Les ancêtres de Peter Lossing étaient hollandais et avaient immigré dans la colonie de New York au milieu du xviie siècle ; deux siècles plus tard, un de ses neveux, Benson John Lossing, allait être un historien américain bien connu. Lossing lui-même était probablement fermier et meunier dans l’état de New York ; en outre, il était membre de l’Oswego Monthly Meeting de la Société des Amis. En 1806, cet organisme l’expulsa parce qu’il avait « été négligent dans [sa] présence aux réunions et a[vait] épousé une femme qui n’appart[enait] pas au groupe des amis, après s’être rendu coupable de fornication avec elle ». Ce n’est qu’en 1810, à la veille de son départ pour le Haut-Canada, que Lossing reconnut ses erreurs et demanda avec succès d’être admis de nouveau dans la société.
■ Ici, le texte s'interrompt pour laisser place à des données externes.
-- ==== Sys2Proof/Machine/LongSum.lean ====
section
/-! DEFINITION. The long accumulators (R122 to R127), VRAND (R262) and VROTC (R222). -/
namespace Sys2Proof.Machine

/-- A drain, or a part in a panel-tree group, with its norm tap to a long accumulator is still at work (R195). -/
def Mod.laBusy (m : Mod) (x : Iss) (r : Nat) : Bool :=
  x.e.tapping r || m.ptGroups.any (fun g => g.parts.any (fun p => p.slot = x.k && p.tap = some r))

/-- laD gains terms. -/
def laAdd (m : Mod) (x : Iss) (f : RFmt) (terms : List Val) : Res :=
  if m.laBusy x f.d.toNat then .hold
  else .next (m.upd x (fun e => e.setLa f.d.toNat (terms.foldl LongAcc.addVal (x.e.getLa f.d.toNat))))

/-- The active lanes. -/
def Iss.activeLanes (x : Iss) (f : RFmt) : List Nat := (List.range 128).filter (x.active f)

/-- LSUM -/
def execLsum (n : Nat) (f : RFmt) (s : State) : Host.Outcome State Fault Refusal :=
  run (fun m => m.issue n (.r 0x80#8 f) (fun m x =>
    if penOk f && regsOk f .la .v .any .any then laAdd m x f ((x.activeLanes f).map (fun i => b32 (x.lane f.a i))) else .fault m x.illegal)) s

/-- LSUM.P -/
def execLsumP (n : Nat) (f : RFmt) (s : State) : Host.Outcome State Fault Refusal :=
  run (fun m => m.issue n (.r 0x81#8 f) (fun m x =>
    if penOk f && regsOk f .la .v .v .any then
      laAdd m x f ((x.activeLanes f).map (fun i => (b32 (x.lane f.a i)).mul (b32 (x.lane f.b i))))
    else .fault m x.illegal)) s

/-- LSUM.S -/
def execLsumS (n : Nat) (f : RFmt) (s : State) : Host.Outcome State Fault Refusal :=
  run (fun m => m.issue n (.r 0x82#8 f) (fun m x =>
    if penOk f && regsOk f .la .s .any .any then laAdd m x f [x.f f.a] else .fault m x.illegal)) s

/-- LSUM.I -/
def execLsumI (n : Nat) (f : RFmt) (s : State) : Host.Outcome State Fault Refusal :=
  run (fun m => m.issue n (.r 0x83#8 f) (fun m x =>
    if penOk f && regsOk f .la .s .any .any then laAdd m x f [Val.ofInt (x.s f.a).toInt] else .fault m x.illegal)) s

/-- LSCOMB -/
def execLscomb (n : Nat) (f : RFmt) (s : State) : Host.Outcome State Fault Refusal :=
  run (fun m => m.issue n (.r 0x84#8 f) (fun m x =>
    if penOk f && regsOk f .la .la .any .any then
      if m.laBusy x f.d.toNat || m.laBusy x f.a.toNat then .hold
      else .next (m.upd x (fun e => e.setLa f.d.toNat ((x.e.getLa f.d.toNat).combine (x.e.getLa f.a.toNat))))
    else .fault m x.illegal)) s

/-- LSCLR -/
def execLsclr (n : Nat) (f : RFmt) (s : State) : Host.Outcome State Fault Refusal :=
  run (fun m => m.issue n (.r 0x85#8 f) (fun m x =>
    if penOk f && regsOk f .la .any .any .any then
      if m.laBusy x f.d.toNat then .hold else .next (m.upd x (fun e => e.setLa f.d.toNat {}))
    else .fault m x.illegal)) s

/-- The 96 bytes of a long accumulator (R127). -/
def LongAcc.bytes (a : LongAcc) : List Nat :=
  leBytes 80 (a.v % 2 ^ 640).toNat ++ leBytes 8 a.n ++ [b2n a.nan + 2 * b2n a.pinf + 4 * b2n a.ninf + 8 * b2n a.ovf] ++ List.replicate 7 0

/-- The long accumulator that 96 bytes hold (R127). -/
def LongAcc.ofBytes (b : List Nat) : LongAcc :=
  let fl := field b 88 1
  { v := wrap640 (field b 0 80), n := field b 80 8, nan := bitAt fl 0, pinf := bitAt fl 1, ninf := bitAt fl 2, ovf := bitAt fl 3 }

/-- LSST -/
def execLsst (n : Nat) (f : RFmt) (s : State) : Host.Outcome State Fault Refusal :=
  run (fun m => m.issue n (.r 0x86#8 f) (fun m x =>
    if penOk f && regsOk f .la .s .any .any then
      let off := (x.s f.a).toNat
      if m.laBusy x f.d.toNat then .hold
      else m.using x [{ off, n := 96, align := 32, wr := true }] (.next (m.putEs x off (x.e.getLa f.d.toNat).bytes))
    else .fault m x.illegal)) s

/-- LSLD -/
def execLsld (n : Nat) (f : RFmt) (s : State) : Host.Outcome State Fault Refusal :=
  run (fun m => m.issue n (.r 0x87#8 f) (fun m x =>
    if penOk f && regsOk f .la .s .any .any then
      let off := (x.s f.a).toNat
      if m.laBusy x f.d.toNat then .hold
      else m.using x [{ off, n := 96, align := 32 }] (.next (m.upd x (fun e => e.setLa f.d.toNat (LongAcc.ofBytes (m.esBytes x off 96)))))
    else .fault m x.illegal)) s

/-- The readout of a long accumulator in a format and mode: bits and class (R126). -/
def readout (a : LongAcc) (t : Fmt) (mode : RMode) (draw : Nat) : Val × Nat × ConvClass :=
  let v := roundZA .rod 0 a.value
  (v, t.convert mode false draw v)

/-- LSRD -/
def execLsrd (n : Nat) (f : RFmt) (s : State) : Host.Outcome State Fault Refusal :=
  run (fun m => m.issue n (.r 0x88#8 f) (fun m x =>
    let w := f.mod.toNat
    let c := x.e.ctx
    if penOk f && regsOk f .s .la .any .s then
      if m.laBusy x f.a.toNat then .hold
      else
        match Fmt.ofCode (w % 16), RMode.ofCode (bitsOf w 7 3) with
        | some t, some mode =>
          if t = .b32 || t = .zf24 || t = .zf16 then
            let ro := x.recOff f.c
            m.using x (recAcc ro)
              (orElse m [x.eRange c.ebase mode, if mode = .sr then m.rngRefuse x else none]
                (let (v, b, cls) := readout (x.e.getLa f.a.toNat) t mode (if mode = .sr then x.key.draw c.ebase 0 else 0)
                 let r := (NumRec.start t 0xF mode false false c.opid c.step).note v cls
                 .next (((m.putS x f.d (BitVec.ofNat 64 b)).putRecord x.k ro r).putNstat x (r.nstat false false))))
          else .fault m (fmtBad 0xF (w % 16) false (bitsOf w 7 3) c.opid)
        | _, _ => .fault m (fmtBad 0xF (w % 16) false (bitsOf w 7 3) c.opid)
    else .fault m x.illegal)) s

/-- VRAND -/
def execVrand (n : Nat) (f : RFmt) (s : State) : Host.Outcome State Fault Refusal :=
  run (fun m => m.issue n (.r 0x89#8 f) (fun m x =>
    let c := x.e.ctx
    if penOk f && regsOk f .v .s .any .any then
      orElse m [x.eRange (c.ebase + 127) .rne, m.rngRefuse x]
        (let draw := fun i => zcg64 x.e.seed ((x.s f.a).toNat % 2 ^ 32) (c.ebase + i) c.step
         .next ((m.putV x f (fun i => if f.func.getLsbD 0 then (draw i >>> 32).setWidth 32 else (draw i).setWidth 32)).advanceE x))
    else .fault m x.illegal)) s

/-- The column c of n stored rows. -/
def columnVals (rd : Nat → Nat) (t : Fmt) (off stride n c : Nat) : List Val :=
  (List.range n).map (fun r => t.decode (readElem rd t (off + r * stride) c))

/-- The effect of VROTC: columns of active lanes are rotated and converted in place (R158, R205, R222). -/
def vrotcRes (m : Mod) (x : Iss) (f : RFmt) (t : Fmt) (mode : RMode) (rlog off stride : Nat) (ro : Option Nat) : Res :=
  let n := 2 ^ rlog
  let c := x.e.ctx
  let rd := m.es x.k
  let cols := (List.range 128).map (fun j =>
    if x.active f j then
      rotateRun x.e.seed ((x.s f.b).toNat % 2 ^ 32) ((x.s f.b).toNat / 2 ^ 32) rlog (x.s f.d).toNat (columnVals rd t off stride n j)
    else [])
  let draw := fun (r j : Nat) => if mode = .sr then x.key.draw (c.ebase + 128 * r + j) 0 else 0
  let step := fun (st : Mod × NumRec) (r : Nat) =>
    let outs := cols.zipIdx.map (fun (col, j) => if x.active f j then some (col.getD r .nan, t.convert mode false (draw r j) (col.getD r .nan)) else none)
    let m := st.1.putEsPairs x (packElems (st.1.es x.k) t (off + r * stride) 0 (outs.map (·.map (·.2.1))))
    (m, outs.foldl (fun k o => match o with
      | some (v, _, cls) => k.note v cls
      | none => k) st.2)
  let (m, cnt) := (List.range n).foldl step (m, NumRec.start t t.code mode false false c.opid c.step)
  .next ((m.putRecord x.k ro cnt).putNstat x (cnt.nstat false false))

/-- VROTC. DEDUCED, log entry 39. -/
def execVrotc (n : Nat) (f : RFmt) (s : State) : Host.Outcome State Fault Refusal :=
  run (fun m => m.issue n (.r 0x8A#8 f) (fun m x =>
    let w := f.mod.toNat
    let rlog := w % 16
    let c := x.e.ctx
    if penOk f && regsOk f .s .s .s .s then
      if rlog < 5 || rlog > 8 || (x.s f.d).toNat % 2 ^ rlog ≠ 0 then .fault m (smodeBad 0 (bitsOf w 4 4) c.opid)
      else
        match Fmt.ofCode (bitsOf w 4 4), RMode.ofCode (bitsOf w 8 3) with
        | some t, some mode =>
          if t = .b32 || t = .zf16 then
            let off := (x.s f.a).toNat
            let stride := f.func.toNat * 64
            let ro := x.recOff f.c
            let rows := List.range (2 ^ rlog)
            m.using x (rows.map (fun r => ({ off := off + r * stride, n := t.bytes 128, align := 64 } : Acc))
                       ++ rows.map (fun r => ({ off := off + r * stride, n := t.bytes 128, align := 64, wr := true } : Acc)) ++ recAcc ro)
              (orElse m [if mode = .sr then x.eRange (c.ebase + 128 * 2 ^ rlog - 1) .sr else none, m.rngRefuse x]
                (vrotcRes m x f t mode rlog off stride ro))
          else .fault m (fmtBad (bitsOf w 4 4) (bitsOf w 4 4) false (bitsOf w 8 3) c.opid)
        | _, _ => .fault m (fmtBad (bitsOf w 4 4) (bitsOf w 4 4) false (bitsOf w 8 3) c.opid)
    else .fault m x.illegal)) s

end Sys2Proof.Machine
end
Lossing avait décidé de s’installer dans le Haut-Canada pour satisfaire son ambition de fonder un établissement agricole. Comme il était alors impossible d’obtenir de grandes terres à bas prix dans l’état de New York, lui-même et son beau-frère Peter Delong avaient pensé pouvoir réaliser leur projet dans cette province. En 1809, Thomas Dorland, un de ses parents qui habitait le Haut-Canada, plus précisément dans le canton d’Adolphustown, leur ménagea une entrevue avec William Chewett* et Thomas Ridout, du bureau de l’arpenteur général. L’idée d’un grand établissement agricole plut au gouvernement et même le lieutenant-gouverneur Francis Gore* en discuta avec Lossing et Delong.
Les deux entrepreneurs rencontrèrent ensuite William Willcocks*. En 1800, le gouvernement avait vendu de vastes terres dans les cantons de Norwich et de Dereham (canton de Southwest Oxford) afin d’aider à financer la construction d’une route reliant York (Toronto) à l’embouchure de la rivière Trent [V. Asa Danforth]. Willcocks était l’un des acheteurs, au nombre desquels on retrouvait aussi Peter Russell*, Robert Hamilton*, ainsi que les pasteurs Edmund Burke* et Robert Addison. Dès 1809, Willcocks, endetté, était impatient de vendre une partie de ses propriétés. En juin 1810, Lossing et Delong acceptèrent de lui acheter, dans le canton de Norwich, 15 000 acres pour la somme de £1 875, qu’ils lui paieraient au fil des années, à mesure que des colons viendraient et achèteraient des lots. Une fois cette entente conclue, Lossing et son beau-frère retournèrent chez eux et convainquirent plusieurs personnes, des quakers pour la plupart, d’immigrer dans le Haut-Canada. Les premiers colons arrivèrent dans le canton de Norwich à la fin de 1810 avec Lossing et sa famille ; pendant deux ans, ce mouvement de population s’intensifia considérablement. Pendant la guerre de 1812, Norwich échappa à la dévastation que des partis de maraudeurs dirigés par des hommes comme Joseph Willcocks* et Andrew Westbrook infligèrent aux villages voisins. Après la guerre, surtout pendant les années 1820, l’établissement fondé par Lossing prospéra.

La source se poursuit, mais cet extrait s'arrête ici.